TASK OBJECTIVE:
After finding the line with "(trackerReport (s.modTracker fun t =>" in the data below, set down exactly each line through the one with "let s3 := allHeads.foldl", inclusive, and stop there.

[Stored data entries]
=====

-- ==== Sys2Proof/Word.lean ====
section
/-! DEFINITION. The word of the serial line: the byte (spec/11 R172, R183). Every other quantity of the part is an
integer in the units of spec/00 Conventions and is a `Nat` or an `Int`. -/

namespace Sys2Proof

/-- A byte of the serial line, the one place where the spec speaks of bits and bytes. -/
abbrev Byte := BitVec 8

end Sys2Proof
end

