-- ==== Sys2Proof/Machine/Turret.lean ====
section
/-! DEFINITION. The position tracker: counts, index pulses, lock, slip and the positions it enters (spec/01 R1 to R15),
with the commands that reach it as events. -/

namespace Sys2Proof.Machine

/-! ## Positions entered -/

/-- The stations of a head that fall at a turret position, in table order (spec/01 R14). -/
def stationsAt (c : MachineConfig) (h : Fin 16) (pos : Nat) : List Station :=
  stations.filter fun st => stationPosition c h st == pos

/-- Every agent that may meet a position. -/
def allTakers : List Taker := allHeads.map Taker.head ++ [.verdictUnit]

/-- The agents in the order the command carries, those it does not name after them (log 6). -/
def takersInOrder (order : List Taker) : List Taker := (order ++ allTakers).eraseDups

/-- One agent meets the present position: a head the phases that fall there, if the position lies above the high-water mark
that stood; the verdict unit its due positions and confirm ends (spec/01 R14, spec/08 R142, R145). -/
def takePosition (raised : Bool) (pos : Nat) (s : State) : Taker → State
  | .head h => if raised then (stationsAt s.config h pos).foldl (fun s st => stationPhase h st s) s else s
  | .verdictUnit => verdictPosition s

/-- The position and the revolution count one count forward (spec/01 R7, R17). -/
def Tracker.stepForward (t : Tracker) : Tracker :=
  if t.position = countsPerRev - 1 then { t with position := 0, revolution := (t.revolution + 1) % revolutions }
  else { t with position := t.position + 1 }

/-- The position and the revolution count one count back (spec/01 R7). -/
def Tracker.stepBack (t : Tracker) : Tracker :=
  if t.position = 0 then
    { t with position := countsPerRev - 1, revolution := (t.revolution + revolutions - 1) % revolutions }
  else { t with position := t.position - 1 }

/-- The absolute position is raised by one: the high-water mark follows it when passed, and the agents meet the position
entered (spec/01 R7, R14). -/
def advance (order : List Taker) (s : State) : State :=
  let s1 := s.modTracker Tracker.stepForward
  let raised := decide (s1.tracker.highWater < s1.tracker.absolute)
  let s2 := if raised then s1.modTracker fun t => { t with highWater := t.absolute } else s1
  (takersInOrder order).foldl (takePosition raised s2.tracker.position) s2

/-- `n` positions entered in ascending order (spec/01 R8). -/
def advances (order : List Taker) : Nat → State → State
  | 0, s => s
  | n + 1, s => advances order n (advance order s)

/-- `n` positions back; nothing fires (spec/01 R8). -/
def backSteps : Nat → Tracker → Tracker
  | 0, t => t
  | n + 1, t => backSteps n t.stepBack

/-- The absolute position moved by `d`, forward position by position or backward (spec/01 R8). -/
def moveBy (order : List Taker) (d : Int) (s : State) : State :=
  if 0 ≤ d then advances order d.toNat s else s.modTracker (backSteps (-d).toNat)

/-! ## Tracker states -/

/-- Entry to SEEKING (spec/01 R5): position and interval counter 0, the first-index flag as given; a TRACKER report. -/
def enterSeeking (seen : Bool) (s : State) : State :=
  trackerReport (s.modTracker fun t => { t with state := .seeking, firstIndexSeen := seen, position := 0, interval := 0 })

/-- Entry to LOCKED (spec/01 R6). -/
def enterLocked (s : State) : State :=
  (trackerReport (s.modTracker fun t =>
    let rev := (t.highWater / countsPerRev + 1) % revolutions
    { t with state := .locked, revolution := rev, position := 0, highWater := rev * countsPerRev, interval := 0 })).modWithhold
      fun w => { w with position := false }

/-- A head holding a can takes the slip notice: POSITION_LOST (spec/02 R43). -/
def headSlip (h : Fin 16) (s : State) : State := addReason h .positionLost s

/-- Entry to SLIPPED (spec/01 R9): POSITION stands, the change is reported, POSITION_SLIP is set, and the heads, the
cylinder bank and the verdict unit take the slip notice (log 7). -/
def enterSlipped (s : State) : State :=
  let s1 := setPosition (s.modTracker fun t => { t with state := .slipped })
  let s2 := setCondition .positionSlip (trackerReport s1)
  let s3 := allHeads.foldl (fun s h => headSlip h s) s2
  verdictSlip (allCylinders.foldl (fun s c => endDischarge c .slip s) s3)

/-! ## Counts -/

/-- The interval counter one count on in a direction. -/
def Tracker.tally (d : Direction) (t : Tracker) : Tracker :=
  { t with interval := match d with | .forward => t.interval + 1 | .reverse => t.interval - 1 }

/-- The interval counter has passed every place where an index is expected (spec/01 R5, R7). -/
def overdue (s : State) : Bool := decide ((countsPerRev : Int) + (indexTolerance s.config : Int) + 1 ≤ s.tracker.interval)

/-- The position alone one count on, modulo 4096, the revolution count held (spec/01 R5, R10). -/
def Tracker.turn (d : Direction) (t : Tracker) : Tracker :=
  { t with position := match d with
      | .forward => (t.position + 1) % countsPerRev
      | .reverse => (t.position + countsPerRev - 1) % countsPerRev }

/-- A count taken in LOCKED (spec/01 R7, R15). A forward count fires what it enters, and then slips if the index is
overdue; a reverse count is checked against the reverse limit (log 10). -/
def lockedCount (order : List Taker) (d : Direction) (s : State) : State :=
  let s0 := s.modTracker (Tracker.tally d)
  match d with
  | .forward =>
    let s1 := advance order s0
    if overdue s1 then enterSlipped s1 else s1
  | .reverse =>
    let s1 := s0.modTracker Tracker.stepBack
    if (reverseLimit s1.config : Int) < (s1.tracker.highWater : Int) - (s1.tracker.absolute : Int) then enterSlipped s1
    else s1

/-- A count taken in SEEKING (spec/01 R5): not counted with the flag NOT SEEN; with the flag SEEN it moves position and
interval counter, and an index overdue returns the flag to NOT SEEN. -/
def seekingCount (d : Direction) (s : State) : State :=
  if s.tracker.firstIndexSeen then
    let s1 := s.modTracker fun t => (t.turn d).tally d
    if decide (d = .forward) && overdue s1 then
      s1.modTracker fun t => { t with firstIndexSeen := false, position := 0, interval := 0 }
    else s1
  else s

/-- A count acts as the tracker state requires (spec/01 R4, R5, R7, R10). -/
def countByState (order : List Taker) (d : Direction) (s : State) : State :=
  match s.tracker.state with
  | .unlocked => enterSeeking false s
  | .seeking => seekingCount d s
  | .locked => lockedCount order d s
  | .slipped => s.modTracker fun t => (t.turn d).tally d

/-! ## Index pulses -/

/-- Within one revolution of the reference index, by the tolerance (spec/01 R5, R8). -/
def newRevolution (s : State) : Bool :=
  decide ((countsPerRev : Int) - (indexTolerance s.config : Int) ≤ s.tracker.interval) &&
  decide (s.tracker.interval ≤ (countsPerRev : Int) + (indexTolerance s.config : Int))

/-- A repeat of the reference index, by the tolerance (spec/01 R5, R8). -/
def repeatIndex (s : State) : Bool :=
  decide (-(indexTolerance s.config : Int) ≤ s.tracker.interval) && decide (s.tracker.interval ≤ (indexTolerance s.config : Int))

/-- A forward index pulse in LOCKED (spec/01 R8). -/
def lockedIndex (order : List Taker) (s : State) : State :=
  if newRevolution s then
    (moveBy order ((countsPerRev : Int) - s.tracker.interval) s).modTracker fun t => { t with interval := 0 }
  else if repeatIndex s then
    (moveBy order (-s.tracker.interval) s).modTracker fun t => { t with interval := 0 }
  else enterSlipped s

/-- A forward index pulse in SEEKING (spec/01 R5). -/
def seekingIndex (s : State) : State :=
  if s.tracker.firstIndexSeen then
    if newRevolution s then enterLocked s
    else s.modTracker fun t => { t with position := 0, interval := 0 }
  else s.modTracker fun t => { t with firstIndexSeen := true, position := 0, interval := 0 }

/-- A forward index pulse by the tracker state its count leaves (spec/01 R1, R5, R8, R10). -/
def indexByState (order : List Taker) (s : State) : State :=
  match s.tracker.state with
  | .unlocked => s
  | .seeking => seekingIndex s
  | .locked => lockedIndex order s
  | .slipped => if autoRelock s.config then enterSeeking true s else s

/-- The motion state becomes RUNNING at the first count taken while STOPPED, with a TRACKER report (spec/01 R12). -/
def startMotion (s : State) : State :=
  if s.tracker.motion = .stopped then trackerReport (s.modTracker fun t => { t with motion := .running }) else s

/-- A count taken from the selected source, with the index pulse that may come with it (spec/01 R1, R12): the stop-detect
timer is restarted, the motion state follows, the count acts, and then a forward index pulse. -/
def takeCount (d : Direction) (index : Bool) (order : List Taker) (s : State) : State :=
  let s1 := startMotion (s.modTracker fun t => { t with stopDetect := .running (stopDetectTime s.config) })
  let s2 := countByState order d s1
  if index && decide (d = .forward) then indexByState order s2 else s2

/-! ## The commands -/

/-- The source an encoder input feeds. -/
def inputSource : EncoderInput → Source
  | .primary => .primary
  | .secondary => .secondary

/-- ENCODER_COUNT (spec/01 R1): a count, with or without an index pulse, from one encoder input; it is taken only if that
input is the selected source. -/
def execEncoderCount (input : EncoderInput) (dir : Direction) (index : Bool) (sensors : Sensors) (order : List Taker)
    (s : State) : Host.Outcome State Fault Refusal :=
  let s0 := s.setSensors sensors
  .next (if s.tracker.source = inputSource input then takeCount dir index order s0 else s0)

/-- SIMULATED_COUNT (spec/01 R2): while the generator runs under SIMULATED, its own count rises by one and a forward count
is taken, with an index pulse at each own count one more than a multiple of 4096. -/
def execSimulatedCount (sensors : Sensors) (order : List Taker) (s : State) : Host.Outcome State Fault Refusal :=
  let s0 := s.setSensors sensors
  .next (if s.tracker.source = .simulated ∧ s.tracker.genRunning then
      takeCount .forward (decide ((s.tracker.genCount + 1) % countsPerRev = 1)) order
        (s0.modTracker fun t => { t with genCount := t.genCount + 1 })
    else s0)

/-- STOP_DETECT_EXPIRY (spec/01 R12). -/
def execStopDetectExpiry (s : State) : Host.Outcome State Fault Refusal :=
  .next (if s.tracker.stopDetect.isRunning then
      let s1 := s.modTracker fun t => { t with stopDetect := .stopped }
      if s.tracker.motion = .running then trackerReport (s1.modTracker fun t => { t with motion := .stopped }) else s1
    else s)

end Sys2Proof.Machine
end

=====

OUTPUT BELOW:
  (trackerReport (s.modTracker fun t =>
    let rev := (t.highWater / countsPerRev + 1) % revolutions
    { t with state := .locked, revolution := rev, position := 0, highWater := rev * countsPerRev, interval := 0 })).modWithhold
      fun w => { w with position := false }

/-- A head holding a can takes the slip notice: POSITION_LOST (spec/02 R43). -/
def headSlip (h : Fin 16) (s : State) : State := addReason h .positionLost s

/-- Entry to SLIPPED (spec/01 R9): POSITION stands, the change is reported, POSITION_SLIP is set, and the heads, the
cylinder bank and the verdict unit take the slip notice (log 7). -/
def enterSlipped (s : State) : State :=
  let s1 := setPosition (s.modTracker fun t => { t with state := .slipped })
  let s2 := setCondition .positionSlip (trackerReport s1)
  let s3 := allHeads.foldl (fun s h => headSlip h s) s2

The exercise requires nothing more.